=== Section Start ===
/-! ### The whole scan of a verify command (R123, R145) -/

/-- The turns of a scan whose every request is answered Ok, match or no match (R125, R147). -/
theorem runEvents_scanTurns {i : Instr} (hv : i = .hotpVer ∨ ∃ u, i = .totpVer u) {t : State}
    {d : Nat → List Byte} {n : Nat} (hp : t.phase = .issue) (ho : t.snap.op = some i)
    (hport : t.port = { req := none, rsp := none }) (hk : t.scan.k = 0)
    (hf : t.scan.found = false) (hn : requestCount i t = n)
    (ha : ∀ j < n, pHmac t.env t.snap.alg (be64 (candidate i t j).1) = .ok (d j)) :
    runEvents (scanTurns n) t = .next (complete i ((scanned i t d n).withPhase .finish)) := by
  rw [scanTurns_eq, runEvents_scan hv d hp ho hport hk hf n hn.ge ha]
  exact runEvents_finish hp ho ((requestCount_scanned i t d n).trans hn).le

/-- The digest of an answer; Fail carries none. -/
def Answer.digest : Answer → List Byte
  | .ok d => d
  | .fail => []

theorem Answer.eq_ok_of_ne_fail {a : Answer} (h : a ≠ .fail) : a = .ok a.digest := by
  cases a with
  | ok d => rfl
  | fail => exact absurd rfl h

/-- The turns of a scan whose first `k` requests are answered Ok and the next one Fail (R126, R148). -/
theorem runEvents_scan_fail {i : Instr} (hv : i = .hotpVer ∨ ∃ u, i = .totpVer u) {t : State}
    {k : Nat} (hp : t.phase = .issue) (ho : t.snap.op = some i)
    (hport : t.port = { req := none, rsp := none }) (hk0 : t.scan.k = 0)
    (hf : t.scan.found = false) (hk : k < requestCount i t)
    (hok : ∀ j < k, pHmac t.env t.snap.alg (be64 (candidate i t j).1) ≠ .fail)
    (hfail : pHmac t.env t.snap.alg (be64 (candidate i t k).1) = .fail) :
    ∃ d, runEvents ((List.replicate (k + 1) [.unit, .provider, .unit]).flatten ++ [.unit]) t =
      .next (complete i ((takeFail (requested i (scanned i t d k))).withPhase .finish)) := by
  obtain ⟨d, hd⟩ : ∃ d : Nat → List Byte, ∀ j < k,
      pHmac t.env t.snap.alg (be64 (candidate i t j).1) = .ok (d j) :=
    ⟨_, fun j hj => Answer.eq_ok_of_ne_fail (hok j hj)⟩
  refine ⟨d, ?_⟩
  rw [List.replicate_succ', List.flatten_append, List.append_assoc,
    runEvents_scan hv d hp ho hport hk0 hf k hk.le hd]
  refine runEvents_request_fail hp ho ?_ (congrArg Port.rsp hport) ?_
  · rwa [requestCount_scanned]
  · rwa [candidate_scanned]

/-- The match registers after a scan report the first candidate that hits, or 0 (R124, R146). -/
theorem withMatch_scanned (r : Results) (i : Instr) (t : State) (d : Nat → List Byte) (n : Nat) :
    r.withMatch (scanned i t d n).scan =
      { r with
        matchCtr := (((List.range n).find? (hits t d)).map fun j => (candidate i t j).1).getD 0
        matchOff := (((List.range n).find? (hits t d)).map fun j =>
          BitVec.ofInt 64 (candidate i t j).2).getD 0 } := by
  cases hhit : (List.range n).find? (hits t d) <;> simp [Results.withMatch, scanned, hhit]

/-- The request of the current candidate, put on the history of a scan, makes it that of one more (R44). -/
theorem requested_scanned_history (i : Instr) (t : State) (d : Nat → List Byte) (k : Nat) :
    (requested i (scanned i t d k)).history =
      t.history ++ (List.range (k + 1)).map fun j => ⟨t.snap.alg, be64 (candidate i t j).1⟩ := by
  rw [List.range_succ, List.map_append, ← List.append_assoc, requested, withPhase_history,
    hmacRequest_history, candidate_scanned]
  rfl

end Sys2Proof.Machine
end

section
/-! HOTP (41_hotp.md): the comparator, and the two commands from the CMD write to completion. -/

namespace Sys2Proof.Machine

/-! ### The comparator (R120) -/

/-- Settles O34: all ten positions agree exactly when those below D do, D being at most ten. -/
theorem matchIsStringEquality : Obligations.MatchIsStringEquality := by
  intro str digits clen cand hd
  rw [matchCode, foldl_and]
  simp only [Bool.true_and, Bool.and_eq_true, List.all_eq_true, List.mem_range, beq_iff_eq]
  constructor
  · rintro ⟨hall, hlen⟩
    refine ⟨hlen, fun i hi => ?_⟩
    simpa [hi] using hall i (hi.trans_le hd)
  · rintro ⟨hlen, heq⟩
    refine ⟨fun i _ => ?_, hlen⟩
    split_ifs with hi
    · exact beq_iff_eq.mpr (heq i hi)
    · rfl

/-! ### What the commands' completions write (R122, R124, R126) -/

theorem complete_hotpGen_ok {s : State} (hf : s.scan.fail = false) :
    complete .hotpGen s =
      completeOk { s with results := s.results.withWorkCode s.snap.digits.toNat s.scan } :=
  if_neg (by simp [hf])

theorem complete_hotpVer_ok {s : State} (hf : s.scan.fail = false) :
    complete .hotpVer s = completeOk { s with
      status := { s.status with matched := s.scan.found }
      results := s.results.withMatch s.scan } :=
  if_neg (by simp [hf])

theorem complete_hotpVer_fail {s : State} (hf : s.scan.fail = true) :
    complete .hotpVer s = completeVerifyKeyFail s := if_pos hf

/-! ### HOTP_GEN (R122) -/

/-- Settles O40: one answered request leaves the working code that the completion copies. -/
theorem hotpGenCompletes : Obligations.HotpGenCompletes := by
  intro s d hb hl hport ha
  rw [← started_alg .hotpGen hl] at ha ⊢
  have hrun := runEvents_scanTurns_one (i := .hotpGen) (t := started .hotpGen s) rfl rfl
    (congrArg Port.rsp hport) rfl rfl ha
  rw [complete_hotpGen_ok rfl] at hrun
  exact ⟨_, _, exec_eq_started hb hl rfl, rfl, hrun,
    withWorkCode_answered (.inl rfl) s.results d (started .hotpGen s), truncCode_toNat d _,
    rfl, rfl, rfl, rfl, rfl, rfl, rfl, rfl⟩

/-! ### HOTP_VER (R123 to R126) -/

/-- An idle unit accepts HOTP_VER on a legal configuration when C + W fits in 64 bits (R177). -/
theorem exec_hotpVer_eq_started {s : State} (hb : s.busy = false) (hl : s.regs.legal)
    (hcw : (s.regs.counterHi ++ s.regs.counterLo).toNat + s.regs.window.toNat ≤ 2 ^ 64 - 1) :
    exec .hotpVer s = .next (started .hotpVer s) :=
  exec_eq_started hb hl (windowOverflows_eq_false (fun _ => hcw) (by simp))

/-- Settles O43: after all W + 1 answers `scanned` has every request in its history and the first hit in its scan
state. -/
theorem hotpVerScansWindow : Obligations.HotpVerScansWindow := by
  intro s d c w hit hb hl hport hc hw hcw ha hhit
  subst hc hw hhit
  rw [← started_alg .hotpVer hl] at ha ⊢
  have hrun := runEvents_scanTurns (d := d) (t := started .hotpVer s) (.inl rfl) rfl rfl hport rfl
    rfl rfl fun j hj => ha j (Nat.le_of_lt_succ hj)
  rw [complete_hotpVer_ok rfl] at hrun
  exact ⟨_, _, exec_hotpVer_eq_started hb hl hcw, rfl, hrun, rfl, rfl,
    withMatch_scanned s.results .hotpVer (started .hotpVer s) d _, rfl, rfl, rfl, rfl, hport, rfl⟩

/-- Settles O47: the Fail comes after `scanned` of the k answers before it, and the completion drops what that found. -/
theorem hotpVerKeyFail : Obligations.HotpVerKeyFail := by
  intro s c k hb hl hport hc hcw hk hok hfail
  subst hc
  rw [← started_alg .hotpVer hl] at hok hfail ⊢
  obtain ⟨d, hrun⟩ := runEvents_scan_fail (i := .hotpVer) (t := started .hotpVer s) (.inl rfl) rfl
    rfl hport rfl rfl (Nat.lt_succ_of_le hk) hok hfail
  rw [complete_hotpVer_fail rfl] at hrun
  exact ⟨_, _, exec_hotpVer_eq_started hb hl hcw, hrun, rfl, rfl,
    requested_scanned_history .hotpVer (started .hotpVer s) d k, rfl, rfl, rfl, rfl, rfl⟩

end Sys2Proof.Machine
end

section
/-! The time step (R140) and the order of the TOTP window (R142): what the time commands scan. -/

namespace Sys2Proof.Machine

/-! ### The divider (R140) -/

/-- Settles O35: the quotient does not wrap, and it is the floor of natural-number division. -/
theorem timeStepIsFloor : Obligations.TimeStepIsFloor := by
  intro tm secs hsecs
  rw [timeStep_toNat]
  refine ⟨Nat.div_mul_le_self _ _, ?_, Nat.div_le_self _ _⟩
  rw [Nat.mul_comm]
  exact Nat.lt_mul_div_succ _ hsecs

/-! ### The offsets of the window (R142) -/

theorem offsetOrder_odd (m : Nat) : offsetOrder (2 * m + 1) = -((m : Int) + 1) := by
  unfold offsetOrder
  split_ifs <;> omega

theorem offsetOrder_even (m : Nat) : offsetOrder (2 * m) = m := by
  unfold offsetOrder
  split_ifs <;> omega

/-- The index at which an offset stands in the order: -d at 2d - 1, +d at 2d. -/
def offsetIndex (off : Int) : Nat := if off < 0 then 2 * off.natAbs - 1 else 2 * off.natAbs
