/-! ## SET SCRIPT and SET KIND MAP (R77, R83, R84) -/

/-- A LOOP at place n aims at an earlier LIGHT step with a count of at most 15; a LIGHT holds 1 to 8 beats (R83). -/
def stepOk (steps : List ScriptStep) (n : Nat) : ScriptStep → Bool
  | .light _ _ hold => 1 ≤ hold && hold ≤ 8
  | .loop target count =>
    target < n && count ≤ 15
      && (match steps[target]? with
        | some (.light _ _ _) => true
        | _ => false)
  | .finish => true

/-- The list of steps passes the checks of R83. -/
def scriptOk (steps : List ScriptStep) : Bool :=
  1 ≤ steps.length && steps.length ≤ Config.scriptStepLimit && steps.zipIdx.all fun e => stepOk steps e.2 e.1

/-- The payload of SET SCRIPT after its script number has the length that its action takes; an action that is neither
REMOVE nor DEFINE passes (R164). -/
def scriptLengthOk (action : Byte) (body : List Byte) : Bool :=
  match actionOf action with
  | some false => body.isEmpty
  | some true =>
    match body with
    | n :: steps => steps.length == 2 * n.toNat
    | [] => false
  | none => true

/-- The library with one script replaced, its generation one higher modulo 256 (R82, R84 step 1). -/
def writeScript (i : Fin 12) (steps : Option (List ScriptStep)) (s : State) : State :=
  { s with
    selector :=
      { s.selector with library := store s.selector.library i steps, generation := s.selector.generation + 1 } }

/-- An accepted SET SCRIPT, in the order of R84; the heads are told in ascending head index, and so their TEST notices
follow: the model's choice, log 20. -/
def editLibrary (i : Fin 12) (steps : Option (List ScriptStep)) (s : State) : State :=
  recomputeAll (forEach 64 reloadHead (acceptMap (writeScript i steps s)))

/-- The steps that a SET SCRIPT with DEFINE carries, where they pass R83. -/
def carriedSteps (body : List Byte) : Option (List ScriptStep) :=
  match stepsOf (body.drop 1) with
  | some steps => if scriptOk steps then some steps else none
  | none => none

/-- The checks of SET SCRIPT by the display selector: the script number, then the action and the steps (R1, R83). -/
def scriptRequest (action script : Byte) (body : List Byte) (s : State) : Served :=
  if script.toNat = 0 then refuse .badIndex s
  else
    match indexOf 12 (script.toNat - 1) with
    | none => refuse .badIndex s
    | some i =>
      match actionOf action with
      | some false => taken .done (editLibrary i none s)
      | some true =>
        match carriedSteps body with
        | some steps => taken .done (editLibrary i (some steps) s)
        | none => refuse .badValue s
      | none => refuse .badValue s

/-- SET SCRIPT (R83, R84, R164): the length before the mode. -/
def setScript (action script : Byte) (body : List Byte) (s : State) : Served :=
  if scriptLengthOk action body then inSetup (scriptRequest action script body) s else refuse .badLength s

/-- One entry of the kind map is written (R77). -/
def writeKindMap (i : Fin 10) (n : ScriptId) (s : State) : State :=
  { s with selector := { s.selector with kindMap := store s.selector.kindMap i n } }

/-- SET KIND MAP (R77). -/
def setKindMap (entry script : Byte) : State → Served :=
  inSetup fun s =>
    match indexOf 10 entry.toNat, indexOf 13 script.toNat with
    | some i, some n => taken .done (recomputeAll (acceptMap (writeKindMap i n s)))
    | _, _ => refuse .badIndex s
=== Section End ===
▶ **PROBLEM STATEMENT**
Keep to the lines above, from the first one through the line where "carries none. -/" appears, and copy them exactly.

▶ **ANSWER TO THIS PROBLEM**
/-! ### The whole scan of a verify command (R123, R145) -/

/-- The turns of a scan whose every request is answered Ok, match or no match (R125, R147). -/
theorem runEvents_scanTurns {i : Instr} (hv : i = .hotpVer ∨ ∃ u, i = .totpVer u) {t : State}
    {d : Nat → List Byte} {n : Nat} (hp : t.phase = .issue) (ho : t.snap.op = some i)
    (hport : t.port = { req := none, rsp := none }) (hk : t.scan.k = 0)
    (hf : t.scan.found = false) (hn : requestCount i t = n)
    (ha : ∀ j < n, pHmac t.env t.snap.alg (be64 (candidate i t j).1) = .ok (d j)) :
    runEvents (scanTurns n) t = .next (complete i ((scanned i t d n).withPhase .finish)) := by
  rw [scanTurns_eq, runEvents_scan hv d hp ho hport hk hf n hn.ge ha]
  exact runEvents_finish hp ho ((requestCount_scanned i t d n).trans hn).le

/-- The digest of an answer; Fail carries none. -/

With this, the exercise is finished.